* YOUR OBJECTIVE
Using the records below, transcribe word for word the stretch from the line that contains "-- ==== Sys2Proof/Machine/IllegalOps.lean" through the line that contains "0xC, unassigned (R201). -/", both end lines included, and nothing else.

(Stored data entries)
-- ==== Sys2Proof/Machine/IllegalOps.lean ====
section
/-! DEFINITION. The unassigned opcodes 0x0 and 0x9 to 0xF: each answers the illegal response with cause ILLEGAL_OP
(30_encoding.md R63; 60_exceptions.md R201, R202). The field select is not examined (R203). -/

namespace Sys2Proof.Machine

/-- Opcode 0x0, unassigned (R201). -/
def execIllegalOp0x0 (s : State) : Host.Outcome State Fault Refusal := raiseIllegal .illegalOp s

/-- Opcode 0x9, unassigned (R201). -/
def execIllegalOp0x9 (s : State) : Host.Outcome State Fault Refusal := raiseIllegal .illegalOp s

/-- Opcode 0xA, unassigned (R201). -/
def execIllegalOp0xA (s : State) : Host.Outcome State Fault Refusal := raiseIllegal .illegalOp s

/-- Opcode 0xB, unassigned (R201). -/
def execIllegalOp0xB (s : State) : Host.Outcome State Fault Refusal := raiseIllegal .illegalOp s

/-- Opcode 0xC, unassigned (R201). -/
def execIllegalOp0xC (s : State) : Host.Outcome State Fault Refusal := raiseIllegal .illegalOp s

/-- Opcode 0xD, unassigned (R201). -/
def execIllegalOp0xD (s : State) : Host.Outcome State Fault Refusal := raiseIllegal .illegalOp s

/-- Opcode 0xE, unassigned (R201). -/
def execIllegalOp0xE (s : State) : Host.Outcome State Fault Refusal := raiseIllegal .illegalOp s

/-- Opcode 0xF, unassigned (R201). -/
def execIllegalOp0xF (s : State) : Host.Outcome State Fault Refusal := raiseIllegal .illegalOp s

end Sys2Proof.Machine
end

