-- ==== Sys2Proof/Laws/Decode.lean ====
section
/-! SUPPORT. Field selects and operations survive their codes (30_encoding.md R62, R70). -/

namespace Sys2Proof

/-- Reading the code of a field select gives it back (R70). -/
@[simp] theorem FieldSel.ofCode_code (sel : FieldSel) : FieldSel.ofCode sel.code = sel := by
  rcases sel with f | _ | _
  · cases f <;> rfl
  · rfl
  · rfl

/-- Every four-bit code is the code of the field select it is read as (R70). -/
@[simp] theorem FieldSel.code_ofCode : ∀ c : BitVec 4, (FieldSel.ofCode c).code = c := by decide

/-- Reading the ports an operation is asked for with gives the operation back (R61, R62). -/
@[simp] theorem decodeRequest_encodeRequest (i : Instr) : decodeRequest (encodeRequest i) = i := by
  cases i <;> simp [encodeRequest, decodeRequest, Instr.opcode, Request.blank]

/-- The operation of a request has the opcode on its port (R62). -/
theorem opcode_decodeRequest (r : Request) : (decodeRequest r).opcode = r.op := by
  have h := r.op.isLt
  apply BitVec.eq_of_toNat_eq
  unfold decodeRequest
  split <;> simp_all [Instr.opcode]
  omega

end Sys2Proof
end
--
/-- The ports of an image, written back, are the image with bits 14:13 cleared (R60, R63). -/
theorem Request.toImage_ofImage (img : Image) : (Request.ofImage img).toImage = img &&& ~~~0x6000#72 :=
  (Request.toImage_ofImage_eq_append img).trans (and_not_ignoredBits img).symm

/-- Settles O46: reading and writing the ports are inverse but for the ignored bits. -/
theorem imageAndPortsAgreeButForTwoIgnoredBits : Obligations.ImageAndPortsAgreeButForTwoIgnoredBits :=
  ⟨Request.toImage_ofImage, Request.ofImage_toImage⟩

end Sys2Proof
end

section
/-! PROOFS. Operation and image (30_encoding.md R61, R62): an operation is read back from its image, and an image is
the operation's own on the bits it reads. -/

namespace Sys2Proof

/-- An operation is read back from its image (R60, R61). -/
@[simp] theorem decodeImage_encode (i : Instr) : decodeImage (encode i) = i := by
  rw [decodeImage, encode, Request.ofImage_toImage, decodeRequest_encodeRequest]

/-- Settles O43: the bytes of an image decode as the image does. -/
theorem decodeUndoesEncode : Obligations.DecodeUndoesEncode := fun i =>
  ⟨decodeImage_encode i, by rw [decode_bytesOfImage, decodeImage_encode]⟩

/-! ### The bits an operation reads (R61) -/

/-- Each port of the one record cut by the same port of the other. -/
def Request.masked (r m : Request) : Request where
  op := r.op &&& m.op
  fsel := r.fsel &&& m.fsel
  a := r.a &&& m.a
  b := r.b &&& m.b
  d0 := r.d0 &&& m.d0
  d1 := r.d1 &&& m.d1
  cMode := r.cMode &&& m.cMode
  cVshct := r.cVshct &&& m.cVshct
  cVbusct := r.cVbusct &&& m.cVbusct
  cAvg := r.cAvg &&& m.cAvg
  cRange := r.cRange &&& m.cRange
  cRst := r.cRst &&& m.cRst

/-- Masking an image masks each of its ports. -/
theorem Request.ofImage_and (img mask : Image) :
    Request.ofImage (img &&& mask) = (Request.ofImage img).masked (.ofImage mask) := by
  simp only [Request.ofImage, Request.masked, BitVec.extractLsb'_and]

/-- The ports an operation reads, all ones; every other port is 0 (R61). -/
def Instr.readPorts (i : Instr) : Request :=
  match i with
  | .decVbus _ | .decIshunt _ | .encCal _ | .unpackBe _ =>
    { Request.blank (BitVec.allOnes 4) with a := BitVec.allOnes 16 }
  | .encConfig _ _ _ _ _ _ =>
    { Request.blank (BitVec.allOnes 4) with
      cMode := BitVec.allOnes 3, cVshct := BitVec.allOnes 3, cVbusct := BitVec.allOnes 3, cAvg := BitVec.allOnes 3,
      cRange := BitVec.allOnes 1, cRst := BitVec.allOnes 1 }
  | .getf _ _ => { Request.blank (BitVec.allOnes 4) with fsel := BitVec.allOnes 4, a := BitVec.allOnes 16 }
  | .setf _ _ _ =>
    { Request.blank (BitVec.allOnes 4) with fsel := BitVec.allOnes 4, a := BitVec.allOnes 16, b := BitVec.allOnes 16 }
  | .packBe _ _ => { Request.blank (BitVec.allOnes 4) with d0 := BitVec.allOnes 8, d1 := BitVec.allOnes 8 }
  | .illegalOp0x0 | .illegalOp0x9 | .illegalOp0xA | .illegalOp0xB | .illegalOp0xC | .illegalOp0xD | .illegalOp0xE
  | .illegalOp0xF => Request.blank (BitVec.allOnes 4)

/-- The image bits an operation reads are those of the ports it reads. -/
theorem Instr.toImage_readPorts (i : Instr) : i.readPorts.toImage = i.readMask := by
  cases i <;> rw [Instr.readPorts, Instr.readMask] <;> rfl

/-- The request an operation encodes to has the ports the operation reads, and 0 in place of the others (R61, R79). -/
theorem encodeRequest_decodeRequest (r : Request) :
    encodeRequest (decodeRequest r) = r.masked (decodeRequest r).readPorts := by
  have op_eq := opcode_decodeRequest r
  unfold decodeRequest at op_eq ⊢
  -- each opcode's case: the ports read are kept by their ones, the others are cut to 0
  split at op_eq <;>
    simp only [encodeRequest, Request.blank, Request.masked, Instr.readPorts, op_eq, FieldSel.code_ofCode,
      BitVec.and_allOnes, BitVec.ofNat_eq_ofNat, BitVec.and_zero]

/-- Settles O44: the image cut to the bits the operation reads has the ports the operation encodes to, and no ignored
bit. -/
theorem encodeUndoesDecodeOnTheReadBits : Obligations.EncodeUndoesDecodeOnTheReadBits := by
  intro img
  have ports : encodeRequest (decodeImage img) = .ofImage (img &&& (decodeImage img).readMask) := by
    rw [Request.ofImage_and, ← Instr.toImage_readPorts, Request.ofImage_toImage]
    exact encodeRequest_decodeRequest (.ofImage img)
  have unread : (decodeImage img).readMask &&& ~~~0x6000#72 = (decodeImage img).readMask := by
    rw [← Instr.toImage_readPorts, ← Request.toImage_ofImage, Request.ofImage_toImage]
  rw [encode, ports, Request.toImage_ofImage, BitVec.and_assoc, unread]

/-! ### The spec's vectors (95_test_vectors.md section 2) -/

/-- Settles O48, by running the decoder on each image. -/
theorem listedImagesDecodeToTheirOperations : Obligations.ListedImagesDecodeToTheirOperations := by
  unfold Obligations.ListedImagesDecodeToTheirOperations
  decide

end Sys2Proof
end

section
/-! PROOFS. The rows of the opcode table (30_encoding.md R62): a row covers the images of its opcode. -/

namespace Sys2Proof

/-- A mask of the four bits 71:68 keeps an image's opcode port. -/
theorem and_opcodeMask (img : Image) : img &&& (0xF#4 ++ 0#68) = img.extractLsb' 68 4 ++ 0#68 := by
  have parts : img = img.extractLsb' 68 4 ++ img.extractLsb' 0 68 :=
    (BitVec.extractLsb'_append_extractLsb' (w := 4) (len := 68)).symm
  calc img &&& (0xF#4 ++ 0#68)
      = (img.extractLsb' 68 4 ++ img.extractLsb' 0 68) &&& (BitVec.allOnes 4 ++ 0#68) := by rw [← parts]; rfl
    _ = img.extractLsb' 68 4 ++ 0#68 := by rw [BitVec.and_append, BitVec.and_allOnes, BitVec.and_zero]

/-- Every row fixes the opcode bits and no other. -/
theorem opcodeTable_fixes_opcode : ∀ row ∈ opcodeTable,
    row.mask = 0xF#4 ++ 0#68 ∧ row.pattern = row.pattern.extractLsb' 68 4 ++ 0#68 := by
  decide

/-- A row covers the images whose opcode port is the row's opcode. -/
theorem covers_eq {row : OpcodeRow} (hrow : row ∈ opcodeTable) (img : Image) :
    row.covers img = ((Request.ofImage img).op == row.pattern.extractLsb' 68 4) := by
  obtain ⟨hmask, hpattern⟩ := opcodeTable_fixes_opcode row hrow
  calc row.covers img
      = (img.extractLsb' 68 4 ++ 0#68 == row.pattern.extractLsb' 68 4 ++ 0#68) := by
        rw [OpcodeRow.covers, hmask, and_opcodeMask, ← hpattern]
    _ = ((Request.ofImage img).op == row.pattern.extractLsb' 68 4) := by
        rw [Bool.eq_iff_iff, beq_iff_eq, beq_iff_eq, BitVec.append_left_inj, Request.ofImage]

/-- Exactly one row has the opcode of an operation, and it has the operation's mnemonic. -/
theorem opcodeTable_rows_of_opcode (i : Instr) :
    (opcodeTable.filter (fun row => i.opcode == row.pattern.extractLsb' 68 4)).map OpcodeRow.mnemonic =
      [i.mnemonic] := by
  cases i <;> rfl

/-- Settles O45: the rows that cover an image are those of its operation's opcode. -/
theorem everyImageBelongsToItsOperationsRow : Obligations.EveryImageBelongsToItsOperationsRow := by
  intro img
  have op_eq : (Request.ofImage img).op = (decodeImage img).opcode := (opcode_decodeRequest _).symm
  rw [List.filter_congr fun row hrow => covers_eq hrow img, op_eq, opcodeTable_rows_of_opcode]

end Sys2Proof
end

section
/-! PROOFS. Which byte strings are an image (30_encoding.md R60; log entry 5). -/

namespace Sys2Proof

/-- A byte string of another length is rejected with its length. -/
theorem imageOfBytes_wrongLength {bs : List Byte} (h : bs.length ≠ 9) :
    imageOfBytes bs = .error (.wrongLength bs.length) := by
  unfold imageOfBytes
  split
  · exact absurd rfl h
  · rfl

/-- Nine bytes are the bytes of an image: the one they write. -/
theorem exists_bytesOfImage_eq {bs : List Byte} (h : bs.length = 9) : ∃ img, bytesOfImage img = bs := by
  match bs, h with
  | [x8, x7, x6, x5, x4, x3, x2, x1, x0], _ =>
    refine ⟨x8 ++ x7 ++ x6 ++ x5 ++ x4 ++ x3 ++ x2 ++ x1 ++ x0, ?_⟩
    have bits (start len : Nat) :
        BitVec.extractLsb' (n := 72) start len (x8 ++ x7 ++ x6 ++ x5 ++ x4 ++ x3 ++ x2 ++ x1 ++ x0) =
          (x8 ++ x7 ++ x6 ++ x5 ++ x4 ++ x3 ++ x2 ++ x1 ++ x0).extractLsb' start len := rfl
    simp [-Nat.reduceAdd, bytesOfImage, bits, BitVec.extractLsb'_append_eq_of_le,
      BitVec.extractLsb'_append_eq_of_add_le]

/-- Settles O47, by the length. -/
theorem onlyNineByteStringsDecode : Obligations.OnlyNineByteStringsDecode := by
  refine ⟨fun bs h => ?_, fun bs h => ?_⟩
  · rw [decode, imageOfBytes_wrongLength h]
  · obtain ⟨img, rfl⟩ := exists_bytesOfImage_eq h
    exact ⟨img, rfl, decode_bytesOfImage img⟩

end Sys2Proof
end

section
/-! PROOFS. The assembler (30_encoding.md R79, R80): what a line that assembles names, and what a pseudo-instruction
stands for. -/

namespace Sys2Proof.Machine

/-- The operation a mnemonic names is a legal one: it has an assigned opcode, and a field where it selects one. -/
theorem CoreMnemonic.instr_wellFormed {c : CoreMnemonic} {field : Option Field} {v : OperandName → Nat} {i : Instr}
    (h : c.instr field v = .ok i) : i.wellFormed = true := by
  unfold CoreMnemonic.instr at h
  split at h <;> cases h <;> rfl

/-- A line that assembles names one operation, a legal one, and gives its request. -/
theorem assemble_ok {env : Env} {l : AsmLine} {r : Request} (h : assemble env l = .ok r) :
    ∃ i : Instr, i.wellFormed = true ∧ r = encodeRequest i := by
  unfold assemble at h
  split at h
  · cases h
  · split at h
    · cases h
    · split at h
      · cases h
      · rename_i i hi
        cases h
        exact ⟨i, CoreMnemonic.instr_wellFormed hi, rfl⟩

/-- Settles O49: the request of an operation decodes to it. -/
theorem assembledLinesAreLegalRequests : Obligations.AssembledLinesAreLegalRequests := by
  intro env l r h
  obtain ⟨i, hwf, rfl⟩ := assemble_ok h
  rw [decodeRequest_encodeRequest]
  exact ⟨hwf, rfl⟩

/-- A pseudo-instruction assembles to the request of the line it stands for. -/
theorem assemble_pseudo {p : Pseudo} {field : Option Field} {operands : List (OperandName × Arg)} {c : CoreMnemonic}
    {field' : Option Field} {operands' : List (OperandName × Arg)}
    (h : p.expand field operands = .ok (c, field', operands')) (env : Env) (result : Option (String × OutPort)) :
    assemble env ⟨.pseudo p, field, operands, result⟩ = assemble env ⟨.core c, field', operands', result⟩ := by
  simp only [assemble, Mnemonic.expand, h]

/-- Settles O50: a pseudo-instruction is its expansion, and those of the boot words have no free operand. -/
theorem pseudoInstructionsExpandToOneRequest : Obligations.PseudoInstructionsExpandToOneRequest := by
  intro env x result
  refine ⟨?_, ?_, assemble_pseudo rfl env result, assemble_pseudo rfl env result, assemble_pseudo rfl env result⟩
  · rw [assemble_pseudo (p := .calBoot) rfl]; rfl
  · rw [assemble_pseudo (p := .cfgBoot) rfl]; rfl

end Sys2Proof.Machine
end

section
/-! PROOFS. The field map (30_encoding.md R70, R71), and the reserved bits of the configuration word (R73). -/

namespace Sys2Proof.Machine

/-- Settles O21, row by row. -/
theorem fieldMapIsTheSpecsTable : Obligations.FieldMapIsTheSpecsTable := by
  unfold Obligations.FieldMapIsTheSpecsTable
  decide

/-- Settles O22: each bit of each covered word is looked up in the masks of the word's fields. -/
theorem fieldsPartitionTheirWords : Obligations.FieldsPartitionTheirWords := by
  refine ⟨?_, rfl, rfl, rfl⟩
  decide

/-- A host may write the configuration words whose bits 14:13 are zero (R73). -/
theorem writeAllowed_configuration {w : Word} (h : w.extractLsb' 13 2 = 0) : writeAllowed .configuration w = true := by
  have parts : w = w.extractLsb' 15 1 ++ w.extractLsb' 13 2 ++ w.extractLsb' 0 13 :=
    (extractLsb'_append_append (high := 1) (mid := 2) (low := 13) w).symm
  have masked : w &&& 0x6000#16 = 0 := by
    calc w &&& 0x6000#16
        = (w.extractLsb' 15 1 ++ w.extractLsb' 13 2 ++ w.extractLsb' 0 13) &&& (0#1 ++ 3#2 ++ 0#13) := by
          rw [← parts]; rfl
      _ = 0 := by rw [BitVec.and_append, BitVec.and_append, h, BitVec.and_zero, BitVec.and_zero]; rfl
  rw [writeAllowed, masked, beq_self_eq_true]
==
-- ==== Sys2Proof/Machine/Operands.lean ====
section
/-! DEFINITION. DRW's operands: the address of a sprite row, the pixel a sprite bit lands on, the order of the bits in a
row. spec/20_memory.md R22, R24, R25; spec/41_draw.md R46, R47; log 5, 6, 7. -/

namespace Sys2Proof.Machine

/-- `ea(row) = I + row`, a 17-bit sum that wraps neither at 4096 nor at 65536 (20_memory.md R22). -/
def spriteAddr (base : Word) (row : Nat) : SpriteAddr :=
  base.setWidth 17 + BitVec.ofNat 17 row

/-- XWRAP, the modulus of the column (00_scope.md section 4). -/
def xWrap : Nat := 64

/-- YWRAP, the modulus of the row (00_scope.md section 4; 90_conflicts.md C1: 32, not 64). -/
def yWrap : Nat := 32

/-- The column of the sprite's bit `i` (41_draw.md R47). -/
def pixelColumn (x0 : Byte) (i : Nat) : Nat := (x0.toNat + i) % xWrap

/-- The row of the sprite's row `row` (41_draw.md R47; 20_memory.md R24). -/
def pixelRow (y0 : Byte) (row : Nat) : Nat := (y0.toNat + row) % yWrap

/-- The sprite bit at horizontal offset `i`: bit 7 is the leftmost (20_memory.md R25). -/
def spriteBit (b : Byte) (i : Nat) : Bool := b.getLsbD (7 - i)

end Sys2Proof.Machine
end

* REPLY
-- ==== Sys2Proof/Machine/IllegalOps.lean ====
section
/-! DEFINITION. The unassigned opcodes 0x0 and 0x9 to 0xF: each answers the illegal response with cause ILLEGAL_OP
(30_encoding.md R63; 60_exceptions.md R201, R202). The field select is not examined (R203). -/

namespace Sys2Proof.Machine

/-- Opcode 0x0, unassigned (R201). -/
def execIllegalOp0x0 (s : State) : Host.Outcome State Fault Refusal := raiseIllegal .illegalOp s

/-- Opcode 0x9, unassigned (R201). -/
def execIllegalOp0x9 (s : State) : Host.Outcome State Fault Refusal := raiseIllegal .illegalOp s

/-- Opcode 0xA, unassigned (R201). -/
def execIllegalOp0xA (s : State) : Host.Outcome State Fault Refusal := raiseIllegal .illegalOp s

/-- Opcode 0xB, unassigned (R201). -/
def execIllegalOp0xB (s : State) : Host.Outcome State Fault Refusal := raiseIllegal .illegalOp s

/-- Opcode 0xC, unassigned (R201). -/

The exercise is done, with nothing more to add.